A autoridade, desde a família até ao Estado, tem três funções: comandar, prover e aconselhar. O
poder não é propriedade nem direito do governante, é antes de mais uma função ou serviço, por
isso deve ser exercido com zelo e evitar vícios como a cupidez (autoridade como comando). O
governante deve prever as necessidades dos súbditos e prover a sua satisfação, sabendo discernir
o que é bom para o povo e evitar males como a corrupção e a luxúria (autoridade como
providência). Em fim, o governante é um conselheiro fraterno dos seus irmãos súbditos. Assim,
governar é exercer a caridade; mandar é servir (autoridade como conselho).
É assim que o poder dos governantes é absoluto e a obediência dos súbditos é um dever, sendo
que só se pode desobedecer a leis injustas, as que contrariam a lei de Deus. Aliás, esta é uma das
consequências da concepção de origem divina do poder.
Relação entre Igreja e Estado
Santo Agostinho, embora defendendo, como São Paulo e outros, a origem divina de todo o poder,
distingue o poder temporal ou civil do poder espiritual ou eclesiástico. Amaral advoga que o
Bispo de Hipona é a favor de uma independência entre estes dois poderes. Entretanto, alguns
seguidores de Santo Agostinho inventaram o «agostianismo político», segundo o qual há
supremacia da Igreja sobre o Estado.

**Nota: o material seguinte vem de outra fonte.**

-- ==== Sys2Proof/Machine/Accumulator.lean ====
section
/-! DEFINITION. SUM, CLRA/RSTA, INCA, ADDA, SUB, SUBA and DECA (44_accumulator). -/

namespace Sys2Proof.Machine

/-- SUM: `AR = CR[x] + CR[y]`, by loading AR and adding (44_accumulator R180, the spec's decision D33). -/
def execSum (x y : Nat) (s : State) : Host.Outcome State Fault Refusal :=
  s.cpu fun m => m.readCR2 x y fun a b => ((m.set .ar a).addToReg .ar b).1.commit 3

/-- CLRA, also named RSTA: `AR = 0` (44_accumulator R181). -/
def execClra (s : State) : Host.Outcome State Fault Refusal :=
  s.cpu fun m => (m.set .ar (zeroWord _)).commit 1

/-- INCA: `AR += 1` (44_accumulator R182). -/
def execInca (s : State) : Host.Outcome State Fault Refusal :=
  s.cpu fun m => (m.incRegister .ar).1.commit 1

/-- ADDA: `AR += CR[x]` (44_accumulator R183). -/
def execAdda (x : Nat) (s : State) : Host.Outcome State Fault Refusal :=
  s.cpu fun m => m.readCR x fun b => (m.addToReg .ar b).1.commit 2

/-- SUB: `AR = CR[x] - CR[y]`, by loading AR and subtracting (44_accumulator R184, the spec's decision D33). -/
def execSub (x y : Nat) (s : State) : Host.Outcome State Fault Refusal :=
  s.cpu fun m => m.readCR2 x y fun a b => ((m.set .ar a).subFromReg .ar b).1.commit 3

/-- SUBA: `AR -= CR[x]` (44_accumulator R185). -/
def execSuba (x : Nat) (s : State) : Host.Outcome State Fault Refusal :=
  s.cpu fun m => m.readCR x fun b => (m.subFromReg .ar b).1.commit 2

/-- DECA: `AR -= 1` (44_accumulator R186). -/
def execDeca (s : State) : Host.Outcome State Fault Refusal :=
  s.cpu fun m => (m.decRegister .ar).1.commit 1

end Sys2Proof.Machine
end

Dois factores concorreram para isso: 1) a defesa de Santo
Agostinho da intervenção do Estado contra as seitas heréticas para puni-las, subordinando, assim,
o Estado à Igreja; 2) a concepção da Cidade Celeste como superior à Cidade Terrena, porquanto
esta última ergue a cabeça enquanto a primeira tem a sua glória em Deus.

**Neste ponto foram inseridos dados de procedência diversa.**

/-! ## Encoding -/

/-- 30_encoding sections 1 to 3: the decoder reads back every well-formed instruction from its words, whatever follows. -/
def Obligations.DecodingAnEncodingGivesTheInstructionBack : Prop :=
  ∀ (w : Nat) (i : Instr) (rest : List (Word w)), i.wf w = true → decode (encode w i ++ rest) = .ok (i, rest)

/-- 30_encoding sections 1 to 4: words that decode are the encoding of the instruction read, which is well-formed, so each
sequence of words has one meaning and no bit of it is ignored. -/
def Obligations.DecodedWordsAreTheEncodingOfTheirInstruction : Prop :=
  ∀ (w : Nat) (ws : List (Word w)) (i : Instr) (rest : List (Word w)),
    decode ws = .ok (i, rest) → i.wf w = true ∧ ws = encode w i ++ rest

/-- 30_encoding R87: exactly 0x10, 0x11 and 0x14 up are illegal, no argument word is illegal at decode, and a Decode
tick that consumes an illegal opcode word raises Fatal in that tick, so the run ends by a fault. The ghost record of
that fault is the model's own (log 7; its label is the spec's decision D26). -/
def Obligations.ExactlyTheUnlistedOpcodesAreIllegal : Prop :=
  (∀ (w : Nat) (v : Word w) (rest : List (Word w)),
    decode (v :: rest) = .error .unknownOpcode ↔ v.toNat = 0x10 ∨ v.toNat = 0x11 ∨ 0x14 ≤ v.toNat) ∧
  (∀ (w : Nat) (v x y : Word w), ¬ (v.toNat = 0x10 ∨ v.toNat = 0x11 ∨ 0x14 ≤ v.toNat) →
    ∃ i rest, decode [v, x, y] = .ok (i, rest)) ∧
  (∀ (c : Config) (m : Mach c), m.terminated = false → m.pipelineState = .decode →
    (m.data.toNat = 0x10 ∨ m.data.toNat = 0x11 ∨ 0x14 ≤ m.data.toNat) →
    ∃ t : Mach c, cpuTick ⟨c, m⟩ = .next (⟨c, t⟩, true) ∧ State.endedByFault ⟨c, t⟩ ∧
      t = { m with
        commandCode := m.data, en := false, fatal := true, terminated := true, ghostCause := some .unknownOpcode })

/-- 30_encoding R88 (the spec's decision D30): CMP and JZ fit exactly the words of 5 bits and more, every other opcode fits
every machine's words, and no 4-bit word is an illegal opcode. -/
def Obligations.CmpAndJzNeedFiveBits : Prop :=
  (∀ (w : Nat) (x y : Nat), ((Instr.cmp x y).opcodeFits w = true ↔ 5 ≤ w) ∧ ((Instr.jz x).opcodeFits w = true ↔ 5 ≤ w)) ∧
  (∀ (c : Config) (i : Instr), (∀ x y, i ≠ .cmp x y) → (∀ x, i ≠ .jz x) → i.opcodeFits c.w = true) ∧
  (∀ (v : Word 4) (rest : List (Word 4)), decode (v :: rest) ≠ .error .unknownOpcode)

/-- Words written out from the spec's opcode map (30_encoding section 3) and its programs (95_test_vectors) decode to the
instructions they stand for. -/
def Obligations.SpecWordsDecodeToTheirInstructions : Prop :=
  decode [0x00#8] = .ok (.noop, []) ∧ decode [0x01#8] = .ok (.rst, []) ∧
  decode [0x03#8, 0x01#8] = .ok (.inc 1, []) ∧ decode [0x04#8, 0x00#8, 0x01#8] = .ok (.sum 0 1, []) ∧
  decode [0x06#8, 0x07#8] = .ok (.clra, [0x07#8]) ∧ decode [0x09#8, 0x01#8, 0x02#8] = .ok (.ld 1 2, []) ∧
  decode [0x0A#8, 0x02#8, 0x00#8] = .ok (.st 2 0, []) ∧ decode [0x0F#8, 0x0A#8] = .ok (.jmp 10, []) ∧
  decode [0x12#8, 0x01#8, 0x00#8] = .ok (.cmp 1 0, []) ∧ decode [0x13#8, 0x11#8] = .ok (.jz 17, []) ∧
  decode [0x83#8, 0x00#8] = .error .unknownOpcode

/-! ## Construction and the storage arrays -/

/-- 10_state section 6 (R41): every bit of CPU memory, the buses (the spec's decision D9, log 5) and every word of RAM
(the all-zero image, log 2) are 0 at reset. The configuration is the model's choice (log 2), and so is the ghost
record's value, none (log 7). -/
def Obligations.ResetStateIsAllZero : Prop :=
  State.reset.cfg = Config.default ∧ State.reset.mach.cpuImage = 0 ∧ State.reset.mach.pipelineState = .fetch ∧
  State.reset.mach.ctrlBus = 0 ∧ State.reset.mach.addr = 0 ∧ State.reset.mach.data = 0 ∧
  (∀ a, Ram.read State.reset.mach.ram a = 0) ∧ State.reset.mach.ghostCause = none

/-- 70_reset section 1 (R250): construction succeeds exactly when its three checks pass; the machine then has the given
parameters, CPU memory of zeros, idle buses (the spec's decision D9, log 5), the words of the image in RAM, and the
invariant (whose ghost clause is the model's, log 7). -/
def Obligations.ConstructionMakesTheThreeChecks : Prop :=
  ∀ (w cpuMemBits ramWords : Nat) (image : List (Word w)),
    ((∃ s, construct w cpuMemBits ramWords image = .ok s) ↔
      4 ≤ w ∧ 8 * w ≤ cpuMemBits ∧ image.length = ramWords) ∧
    (∀ s, construct w cpuMemBits ramWords image = .ok s →
      s.cfg.w = w ∧ s.cfg.cpuMemBits = cpuMemBits ∧ s.cfg.ramWords = ramWords ∧ s.mach.cpuImage = 0 ∧
        s.mach.ctrlBus = 0 ∧ s.mach.addr = 0 ∧ s.mach.data = 0 ∧ s.mach.Inv ∧
        ∀ a (h : a < image.length), (Ram.read s.mach.ram a).toNat = image[a].toNat)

São Tomás de Aquino (1225 – 1274)


Filho de Condes de Aquino, Tomás estudou em Paris, Colónia e Nápoles e foi professor em Paris.
conhecido como Doutor da Igreja, Doutor Angélico, ou Aquinate,. Ele escreveu muito, sendo que
as suas obras mais famosas de interesse político são o Comentário à «Política» de Aristóteles,
Summa Theologica e Summa Contra gentiles. O cristianismo (para fazer jus à sua condição de
sacerdote, monge, católico), o aristotelismo e também Cícero e juristas romanos fazem parte da
sua influência,também leu Santo Agostinho.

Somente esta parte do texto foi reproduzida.